Stored records
□ □ □ □

/-- Effect of a domain layout (R369). -/
def State.domConfig (s : State) (d : Nat) (p : List Byte) : State :=
  let x := s.dom d
  let on := bit (le p 1 1) 0
  let changed := x.differs p
  let s := s.modDom d fun x => { x with
    profile := le p 2 1, num := le p 3 1, ports := le p 4 4, transport := le p 8 1, syncTimeout := le p 9 1
    annTimeout := le p 10 1 }
  if !on then (if x.enable then s.domDisable d else s)
  else
    let s := if !x.enable then
        (if s.time.refOk then s.modDom d fun y => { y with
            enable := true, dstate := .listening, sum := 0, clock := y.clock.adjust s.now 0 }
         else s.modDom d fun y => { y with enable := true, dstate := .fault })
      else if changed && x.dstate != .fault then s.domListen d
      else s
    if bit (le p 1 1) 1 && s.time.active != some d then s.switchTo d (s.time.active.getD 0xFF) else s

/-- Effect of `time.domain.config` (R369, R370). -/
def effectTimeDomainConfig (s : State) (p : List Byte) : State × Reply :=
  let target := le p 0 1
  if target ≤ 1 then (s.domConfig target p, .ok p)
  else if target = 0x80 then
    (s.each (List.range 24) fun s q => s.modPort q fun x => { x with
      rxLat := le p (4 + 4 * q) 2, txLat := le p (6 + 4 * q) 2 }, .ok p)
  else (s.each (List.range 8) fun s q => s.modTimeIn q fun x => { x with edges := le p (4 + q) 1 }, .ok p)

/-- `TIME_DOMAIN_CONFIG` (R369): an automatic change of the same instant is applied first (R357). -/
def execTimeDomainConfig (t : Nat) (m : Fin 8) (s : State) : Host.Outcome State Fault Refusal :=
  .next (((s.tick t).domTimeouts []).simple t m 0x0801 checkTimeDomainConfig effectTimeDomainConfig)

/-! `time.servo.config` (R371). -/

/-- Checks of `time.servo.config` (R371). -/
def checkTimeServoConfig (_ : State) (p : List Byte) : Check :=
  let target := le p 0 1
  if target ≤ 1 then
    firstFail [needLen (p.length == 16), needField p 1 1 0 15, needField p 2 1 0 24, needField p 3 1 1 255,
      needField p 4 2 10 10000, needField p 6 2 1 500, needField p 8 4 1000 1000000000, needZeros p 12 4]
  else if target = 0xFF then
    firstFail [needLen (p.length == 16), needField p 1 2 1 500, needZeros p 3 1, needField p 4 4 100 100000, needZeros p 8 8]
  else firstFail [needLen (decide (1 ≤ p.length)), need false 0]

/-- Effect of `time.servo.config` (R371): new gains from the next sample, new slew limits from now on. -/
def effectTimeServoConfig (s : State) (p : List Byte) : State × Reply :=
  if le p 0 1 ≤ 1 then
    (s.modDom (le p 0 1) fun x => { x with
      kp := le p 1 1, ki := le p 2 1, lockCount := le p 3 1, lockNs := le p 4 2, fmaxPpm := le p 6 2
      stepNs := le p 8 4 }, .ok p)
  else
    let w := s.time.slew.map fun w => { w with atNs := s.now, gap := s.gapAt w s.now, e0 := s.slewExcess }
    (s.modTime fun t => { t with slewPpm := le p 1 2, fslew := le p 4 4, slew := w }, .ok p)

/-- `TIME_SERVO_CONFIG` (R371). -/
def execTimeServoConfig (t : Nat) (m : Fin 8) (s : State) : Host.Outcome State Fault Refusal :=
  .next (s.simple t m 0x0802 checkTimeServoConfig effectTimeServoConfig)

/-! `time.trigger.set` and `time.trigger.clear` (R360 to R364, R372). -/

/-- The trigger that a layout names: 0xFF takes the lowest that is not armed (R372). -/
def State.trigNamed (s : State) (p : List Byte) : Option Nat :=
  if le p 0 1 = 0xFF then (List.range 32).find? fun n => !(s.trig n).armed else some (le p 0 1)

/-- The trigger that a layout describes, not yet judged (R372). -/
def trigOf (p : List Byte) : TimeTrig :=
  { armed := true, start := le p 4 8, cFrac := le p 12 2 * 65536, period := le p 16 4, periodFrac := le p 20 4
    pol := bit (le p 1 1) 0, pulseUs := le p 2 2, targets := le p 24 4 }

/-- Pins and TDM ports of a target word. -/
def ownTargets (targets : Nat) : Nat := targets % 65536

/-- Checks of `time.trigger.set` (R360, R362, R364, R372). -/
def checkTimeTriggerSet (s : State) (p : List Byte) : Check :=
  let x := trigOf p
  let n := s.trigNamed p
  firstFail [needLen (p.length == 32), need (decide (le p 0 1 ≤ 31) || le p 0 1 == 0xFF) 0, needField p 1 1 0 1,
    need (x.period == 0 || decide (x.pulseUs * 1000 < x.period)) 2,
    need (s.time.active.isNone || (s.judgeStart x.start32 x.per32).isSome) 4,
    needZeros p 14 2, need (x.period == 0 || decide (1000 ≤ x.period)) 16,
    need (decide (x.targets < 2 ^ 18) && (List.range 32).all fun k =>
      some k == n || !(s.trig k).armed || (ownTargets (s.trig k).targets &&& ownTargets x.targets) == 0) 24,
    needZeros p 28 4,
    (match n with
     | some k => needLeave (!((s.trig k).armed && s.mapUses k && bit (s.trig k).targets 16 && !bit x.targets 16))
     | none => none),
    needRoom n.isSome]

/-- Checks of `time.trigger.clear` (R362, R368). -/
def checkTimeTriggerClear (s : State) (p : List Byte) : Check :=
  firstFail [needLen (p.length == 1), needField p 0 1 0 31,
    needLeave (!((s.trig (le p 0 1)).armed && s.mapUses (le p 0 1)))]

/-! `time.capture.read` and `time.status` (R373, R374, R623). -/

/-- A capture record (R373). -/
def Capture.bytes (c : Capture) : List Byte :=
  leBytes 8 c.ns ++ leBytes 2 c.frac ++ leBytes 1 c.edge ++ leBytes 1 (flag c.unset) ++ [0, 0, 0, 0]

/-- Effect of `time.capture.read` (R373). -/
def effectTimeCaptureRead (s : State) (p : List Byte) : State × Reply :=
  let x := s.timeIn (le p 0 1)
  let l := x.caps.take (le p 1 1)
  (s.modTimeIn (le p 0 1) fun x => { x with caps := x.caps.drop (le p 1 1), lost := 0, overflow := false },
   .ok (leBytes 1 l.length ++ [0] ++ leBytes 2 x.lost ++ l.flatMap Capture.bytes))

/-- `TIME_CAPTURE_READ` (R373). -/
def execTimeCaptureRead (t : Nat) (m : Fin 8) (s : State) : Host.Outcome State Fault Refusal :=
  .next (s.simple t m 0x0805
    (fun _ p => firstFail [needLen (p.length == 2), needField p 0 1 0 7, needField p 1 1 1 16]) effectTimeCaptureRead)

/-- Code of a domain state (R374). -/
def DState.code : DState → Nat
  | .disabled => 0
  | .listening => 1
  | .acquiring => 2
  | .locked => 3
  | .holdover => 4
  | .fault => 5

/-- The block of a domain (R374, R623). -/
def Domain.block (x : Domain) : List Byte :=
  let quiet := x.dstate == .disabled || x.dstate == .listening
  leBytes 1 x.dstate.code ++ leBytes 1 (if quiet then 0xFF else x.slavePort) ++
    (if quiet then List.replicate 22 0
     else leBytes 2 x.steps ++ leBytes 8 (x.gm.getD 0) ++ leBytes 4 (ofSigned 32 (satSigned 32 x.offset)) ++
       leBytes 4 (ofSigned 32 (x.clock.ppb / 2 ^ 40)) ++
       leBytes 4 (ofSigned 32 (satSigned 32 (x.paths.get 0 x.slavePort / 65536))))

/-- `ASTATE` (R374). -/
def State.astate (s : State) : Nat :=
  if s.time.active.isNone then 0 else if s.time.slew.isSome then 2 else if s.time.holdover then 3 else 1

/-- Answer of `time.status` (R374). -/
def answerTimeStatus (s : State) (_ : List Byte) : Reply :=
  let gap := match s.time.slew with
    | some w => s.gapAt w s.now / 65536
    | none => 0
  .ok (leBytes 1 (s.time.active.getD 0xFF) ++ leBytes 1 s.astate ++ [0, 0] ++
    leBytes 4 (ofSigned 32 (satSigned 32 gap)) ++ leBytes 8 s.activeNs ++ (s.dom 0).block ++ (s.dom 1).block)

/-- `TIME_STATUS` (R374). -/
def execTimeStatus (t : Nat) (m : Fin 8) (s : State) : Host.Outcome State Fault Refusal :=
  .next (s.query t m 0x0806 (fun _ p => needLen p.isEmpty) answerTimeStatus)

end Sys2Proof.Machine
end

□ □ □ □

(GOAL OF THE EXERCISE): Proceeding from the line containing "else if target = 0x80 then" through the line containing "armed (R372). -/", transcribe the lines above exactly, both end lines included.

(EXPECTED ANSWER):
  else if target = 0x80 then
    (s.each (List.range 24) fun s q => s.modPort q fun x => { x with
      rxLat := le p (4 + 4 * q) 2, txLat := le p (6 + 4 * q) 2 }, .ok p)
  else (s.each (List.range 8) fun s q => s.modTimeIn q fun x => { x with edges := le p (4 + q) 1 }, .ok p)

/-- `TIME_DOMAIN_CONFIG` (R369): an automatic change of the same instant is applied first (R357). -/
def execTimeDomainConfig (t : Nat) (m : Fin 8) (s : State) : Host.Outcome State Fault Refusal :=
  .next (((s.tick t).domTimeouts []).simple t m 0x0801 checkTimeDomainConfig effectTimeDomainConfig)

/-! `time.servo.config` (R371). -/

/-- Checks of `time.servo.config` (R371). -/
def checkTimeServoConfig (_ : State) (p : List Byte) : Check :=
  let target := le p 0 1
  if target ≤ 1 then
    firstFail [needLen (p.length == 16), needField p 1 1 0 15, needField p 2 1 0 24, needField p 3 1 1 255,
      needField p 4 2 10 10000, needField p 6 2 1 500, needField p 8 4 1000 1000000000, needZeros p 12 4]
  else if target = 0xFF then
    firstFail [needLen (p.length == 16), needField p 1 2 1 500, needZeros p 3 1, needField p 4 4 100 100000, needZeros p 8 8]
  else firstFail [needLen (decide (1 ≤ p.length)), need false 0]

/-- Effect of `time.servo.config` (R371): new gains from the next sample, new slew limits from now on. -/
def effectTimeServoConfig (s : State) (p : List Byte) : State × Reply :=
  if le p 0 1 ≤ 1 then
    (s.modDom (le p 0 1) fun x => { x with
      kp := le p 1 1, ki := le p 2 1, lockCount := le p 3 1, lockNs := le p 4 2, fmaxPpm := le p 6 2
      stepNs := le p 8 4 }, .ok p)
  else
    let w := s.time.slew.map fun w => { w with atNs := s.now, gap := s.gapAt w s.now, e0 := s.slewExcess }
    (s.modTime fun t => { t with slewPpm := le p 1 2, fslew := le p 4 4, slew := w }, .ok p)

/-- `TIME_SERVO_CONFIG` (R371). -/
def execTimeServoConfig (t : Nat) (m : Fin 8) (s : State) : Host.Outcome State Fault Refusal :=
  .next (s.simple t m 0x0802 checkTimeServoConfig effectTimeServoConfig)

/-! `time.trigger.set` and `time.trigger.clear` (R360 to R364, R372). -/

/-- The trigger that a layout names: 0xFF takes the lowest that is not armed (R372). -/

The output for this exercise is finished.